▶ **TO DO**
Please repeat the lines below exactly. Begin with the line containing "timeouts (00 R8). -/" and go on through the line containing "total (93 I5). -/".

(Items from a data source)
= Beginning of Section =

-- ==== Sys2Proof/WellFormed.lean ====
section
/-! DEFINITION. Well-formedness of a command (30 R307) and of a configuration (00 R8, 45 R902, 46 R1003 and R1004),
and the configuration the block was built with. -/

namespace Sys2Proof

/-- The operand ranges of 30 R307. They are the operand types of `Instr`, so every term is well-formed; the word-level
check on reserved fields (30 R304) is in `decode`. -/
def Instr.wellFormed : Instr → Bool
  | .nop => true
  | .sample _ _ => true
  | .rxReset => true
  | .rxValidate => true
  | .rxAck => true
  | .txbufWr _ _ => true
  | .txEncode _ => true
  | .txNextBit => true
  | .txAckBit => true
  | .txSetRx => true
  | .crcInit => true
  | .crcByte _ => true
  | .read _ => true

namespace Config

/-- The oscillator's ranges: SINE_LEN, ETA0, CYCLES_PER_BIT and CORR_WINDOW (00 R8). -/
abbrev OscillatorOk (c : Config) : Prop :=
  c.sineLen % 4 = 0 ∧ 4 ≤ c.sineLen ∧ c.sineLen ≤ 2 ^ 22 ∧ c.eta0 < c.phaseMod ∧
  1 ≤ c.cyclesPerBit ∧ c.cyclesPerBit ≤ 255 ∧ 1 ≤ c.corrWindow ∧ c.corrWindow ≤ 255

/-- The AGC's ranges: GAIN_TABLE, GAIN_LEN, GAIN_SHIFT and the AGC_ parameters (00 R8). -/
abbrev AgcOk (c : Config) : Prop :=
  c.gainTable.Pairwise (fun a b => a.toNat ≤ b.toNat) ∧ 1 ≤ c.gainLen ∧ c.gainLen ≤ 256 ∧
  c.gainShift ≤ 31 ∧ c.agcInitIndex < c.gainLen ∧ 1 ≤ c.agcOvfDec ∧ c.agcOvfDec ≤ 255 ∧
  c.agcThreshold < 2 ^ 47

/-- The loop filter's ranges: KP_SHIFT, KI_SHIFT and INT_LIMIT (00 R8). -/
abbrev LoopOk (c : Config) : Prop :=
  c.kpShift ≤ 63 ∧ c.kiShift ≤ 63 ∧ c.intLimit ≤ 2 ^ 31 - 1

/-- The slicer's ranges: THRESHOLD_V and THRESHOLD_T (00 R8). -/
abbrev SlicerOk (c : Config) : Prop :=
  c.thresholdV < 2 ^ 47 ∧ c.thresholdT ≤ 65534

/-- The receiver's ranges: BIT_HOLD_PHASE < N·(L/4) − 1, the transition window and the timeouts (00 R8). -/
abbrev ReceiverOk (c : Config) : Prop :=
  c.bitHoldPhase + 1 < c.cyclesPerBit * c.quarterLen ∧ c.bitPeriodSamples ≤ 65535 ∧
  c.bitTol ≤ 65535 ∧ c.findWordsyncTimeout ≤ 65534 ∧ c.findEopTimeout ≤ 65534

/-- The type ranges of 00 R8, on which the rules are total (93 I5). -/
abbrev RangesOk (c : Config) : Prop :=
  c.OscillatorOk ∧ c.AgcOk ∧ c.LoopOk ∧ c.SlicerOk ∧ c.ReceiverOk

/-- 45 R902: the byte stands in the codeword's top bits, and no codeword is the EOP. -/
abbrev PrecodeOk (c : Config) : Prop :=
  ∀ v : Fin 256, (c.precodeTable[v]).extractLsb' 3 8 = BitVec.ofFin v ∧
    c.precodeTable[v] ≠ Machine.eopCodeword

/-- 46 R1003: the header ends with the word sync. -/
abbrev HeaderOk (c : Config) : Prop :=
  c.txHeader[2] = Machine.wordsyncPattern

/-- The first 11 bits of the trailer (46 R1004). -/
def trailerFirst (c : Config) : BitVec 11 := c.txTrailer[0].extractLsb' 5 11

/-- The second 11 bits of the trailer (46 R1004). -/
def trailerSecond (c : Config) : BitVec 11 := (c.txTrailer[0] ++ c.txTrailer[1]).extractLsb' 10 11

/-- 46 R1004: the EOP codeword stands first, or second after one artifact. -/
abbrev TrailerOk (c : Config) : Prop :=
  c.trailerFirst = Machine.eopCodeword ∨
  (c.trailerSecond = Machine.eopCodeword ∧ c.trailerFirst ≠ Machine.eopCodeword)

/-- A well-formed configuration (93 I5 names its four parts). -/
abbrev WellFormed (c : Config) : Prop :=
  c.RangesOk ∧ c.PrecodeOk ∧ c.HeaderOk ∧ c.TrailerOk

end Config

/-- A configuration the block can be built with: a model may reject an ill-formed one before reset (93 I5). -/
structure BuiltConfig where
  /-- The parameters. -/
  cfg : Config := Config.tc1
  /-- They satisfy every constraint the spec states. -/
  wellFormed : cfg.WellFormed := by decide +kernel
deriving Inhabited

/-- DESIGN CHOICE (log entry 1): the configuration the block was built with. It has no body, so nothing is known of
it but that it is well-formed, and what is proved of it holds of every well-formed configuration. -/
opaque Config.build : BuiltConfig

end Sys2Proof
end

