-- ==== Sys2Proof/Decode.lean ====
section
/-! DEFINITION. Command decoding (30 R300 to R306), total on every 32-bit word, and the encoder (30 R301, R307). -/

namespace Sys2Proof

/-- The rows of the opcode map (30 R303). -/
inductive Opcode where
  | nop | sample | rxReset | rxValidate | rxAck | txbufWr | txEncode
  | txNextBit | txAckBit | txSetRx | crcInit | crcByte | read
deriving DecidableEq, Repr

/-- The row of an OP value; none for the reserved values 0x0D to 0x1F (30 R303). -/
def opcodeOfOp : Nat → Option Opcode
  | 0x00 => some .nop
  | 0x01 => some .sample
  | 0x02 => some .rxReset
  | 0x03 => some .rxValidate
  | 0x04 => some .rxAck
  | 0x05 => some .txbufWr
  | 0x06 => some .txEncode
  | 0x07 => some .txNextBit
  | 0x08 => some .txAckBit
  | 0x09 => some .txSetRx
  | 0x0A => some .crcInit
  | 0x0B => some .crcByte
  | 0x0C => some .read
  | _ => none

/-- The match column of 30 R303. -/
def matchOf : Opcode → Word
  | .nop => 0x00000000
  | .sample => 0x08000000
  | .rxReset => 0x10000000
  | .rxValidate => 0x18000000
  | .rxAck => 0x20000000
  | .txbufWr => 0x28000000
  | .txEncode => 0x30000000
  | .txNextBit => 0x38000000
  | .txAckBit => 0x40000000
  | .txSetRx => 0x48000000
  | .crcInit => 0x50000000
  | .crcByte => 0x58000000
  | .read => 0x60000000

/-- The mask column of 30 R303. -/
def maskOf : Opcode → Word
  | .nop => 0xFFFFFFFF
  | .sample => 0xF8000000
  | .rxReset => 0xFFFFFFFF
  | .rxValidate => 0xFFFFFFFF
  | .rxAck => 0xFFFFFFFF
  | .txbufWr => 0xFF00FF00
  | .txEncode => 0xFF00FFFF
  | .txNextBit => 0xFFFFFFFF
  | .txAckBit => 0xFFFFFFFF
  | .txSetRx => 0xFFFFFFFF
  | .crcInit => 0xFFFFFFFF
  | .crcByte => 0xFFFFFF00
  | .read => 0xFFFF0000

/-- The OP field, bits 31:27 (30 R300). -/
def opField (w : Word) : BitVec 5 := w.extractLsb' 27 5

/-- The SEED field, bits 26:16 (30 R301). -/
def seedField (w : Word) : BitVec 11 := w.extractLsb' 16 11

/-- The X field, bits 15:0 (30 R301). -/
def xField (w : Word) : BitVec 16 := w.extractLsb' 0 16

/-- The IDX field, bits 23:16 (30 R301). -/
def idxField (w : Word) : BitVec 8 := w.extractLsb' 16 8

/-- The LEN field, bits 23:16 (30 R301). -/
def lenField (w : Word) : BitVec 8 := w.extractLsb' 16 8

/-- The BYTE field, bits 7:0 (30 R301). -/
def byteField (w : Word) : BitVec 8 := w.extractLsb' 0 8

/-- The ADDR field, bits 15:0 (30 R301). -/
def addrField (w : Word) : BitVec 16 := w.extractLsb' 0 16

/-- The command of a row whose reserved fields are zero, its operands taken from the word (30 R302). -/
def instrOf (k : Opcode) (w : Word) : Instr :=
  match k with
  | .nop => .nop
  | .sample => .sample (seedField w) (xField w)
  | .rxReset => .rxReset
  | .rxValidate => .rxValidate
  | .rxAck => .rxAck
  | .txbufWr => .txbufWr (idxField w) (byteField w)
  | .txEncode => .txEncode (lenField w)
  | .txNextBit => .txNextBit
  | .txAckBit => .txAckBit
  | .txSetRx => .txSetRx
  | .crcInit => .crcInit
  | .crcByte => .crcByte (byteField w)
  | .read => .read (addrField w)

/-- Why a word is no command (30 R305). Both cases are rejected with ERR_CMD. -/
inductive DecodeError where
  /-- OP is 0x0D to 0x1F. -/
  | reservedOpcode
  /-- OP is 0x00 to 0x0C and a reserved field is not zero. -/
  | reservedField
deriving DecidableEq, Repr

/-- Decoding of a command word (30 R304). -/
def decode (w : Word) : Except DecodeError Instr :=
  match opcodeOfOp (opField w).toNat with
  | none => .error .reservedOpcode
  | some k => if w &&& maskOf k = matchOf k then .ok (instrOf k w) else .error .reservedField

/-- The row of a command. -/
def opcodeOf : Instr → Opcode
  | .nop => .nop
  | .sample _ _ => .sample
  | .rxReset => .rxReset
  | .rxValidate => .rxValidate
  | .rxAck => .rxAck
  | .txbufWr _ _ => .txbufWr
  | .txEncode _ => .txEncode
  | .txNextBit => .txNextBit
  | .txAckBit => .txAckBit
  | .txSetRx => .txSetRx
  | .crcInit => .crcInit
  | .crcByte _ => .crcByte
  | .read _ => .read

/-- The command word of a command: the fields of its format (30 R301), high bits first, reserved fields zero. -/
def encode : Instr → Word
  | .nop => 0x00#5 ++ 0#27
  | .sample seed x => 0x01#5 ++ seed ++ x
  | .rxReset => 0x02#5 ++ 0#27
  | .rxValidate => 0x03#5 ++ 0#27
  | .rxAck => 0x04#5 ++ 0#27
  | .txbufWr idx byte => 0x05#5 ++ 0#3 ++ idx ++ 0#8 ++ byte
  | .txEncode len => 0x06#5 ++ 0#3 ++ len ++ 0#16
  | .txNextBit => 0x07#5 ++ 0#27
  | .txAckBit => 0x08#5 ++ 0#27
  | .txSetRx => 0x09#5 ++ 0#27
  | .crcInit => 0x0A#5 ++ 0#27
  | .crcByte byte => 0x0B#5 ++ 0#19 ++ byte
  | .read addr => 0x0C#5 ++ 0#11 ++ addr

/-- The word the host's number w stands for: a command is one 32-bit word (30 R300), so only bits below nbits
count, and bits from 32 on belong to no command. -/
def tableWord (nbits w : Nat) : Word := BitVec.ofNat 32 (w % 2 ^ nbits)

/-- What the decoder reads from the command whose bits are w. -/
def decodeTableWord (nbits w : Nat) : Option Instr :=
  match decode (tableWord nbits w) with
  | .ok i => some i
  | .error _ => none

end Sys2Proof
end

= End of Section =

▶ **OUTPUT FOR THIS EXERCISE**
/-- The receiver's ranges: BIT_HOLD_PHASE < N·(L/4) − 1, the transition window and the timeouts (00 R8). -/
abbrev ReceiverOk (c : Config) : Prop :=
  c.bitHoldPhase + 1 < c.cyclesPerBit * c.quarterLen ∧ c.bitPeriodSamples ≤ 65535 ∧
  c.bitTol ≤ 65535 ∧ c.findWordsyncTimeout ≤ 65534 ∧ c.findEopTimeout ≤ 65534

/-- The type ranges of 00 R8, on which the rules are total (93 I5). -/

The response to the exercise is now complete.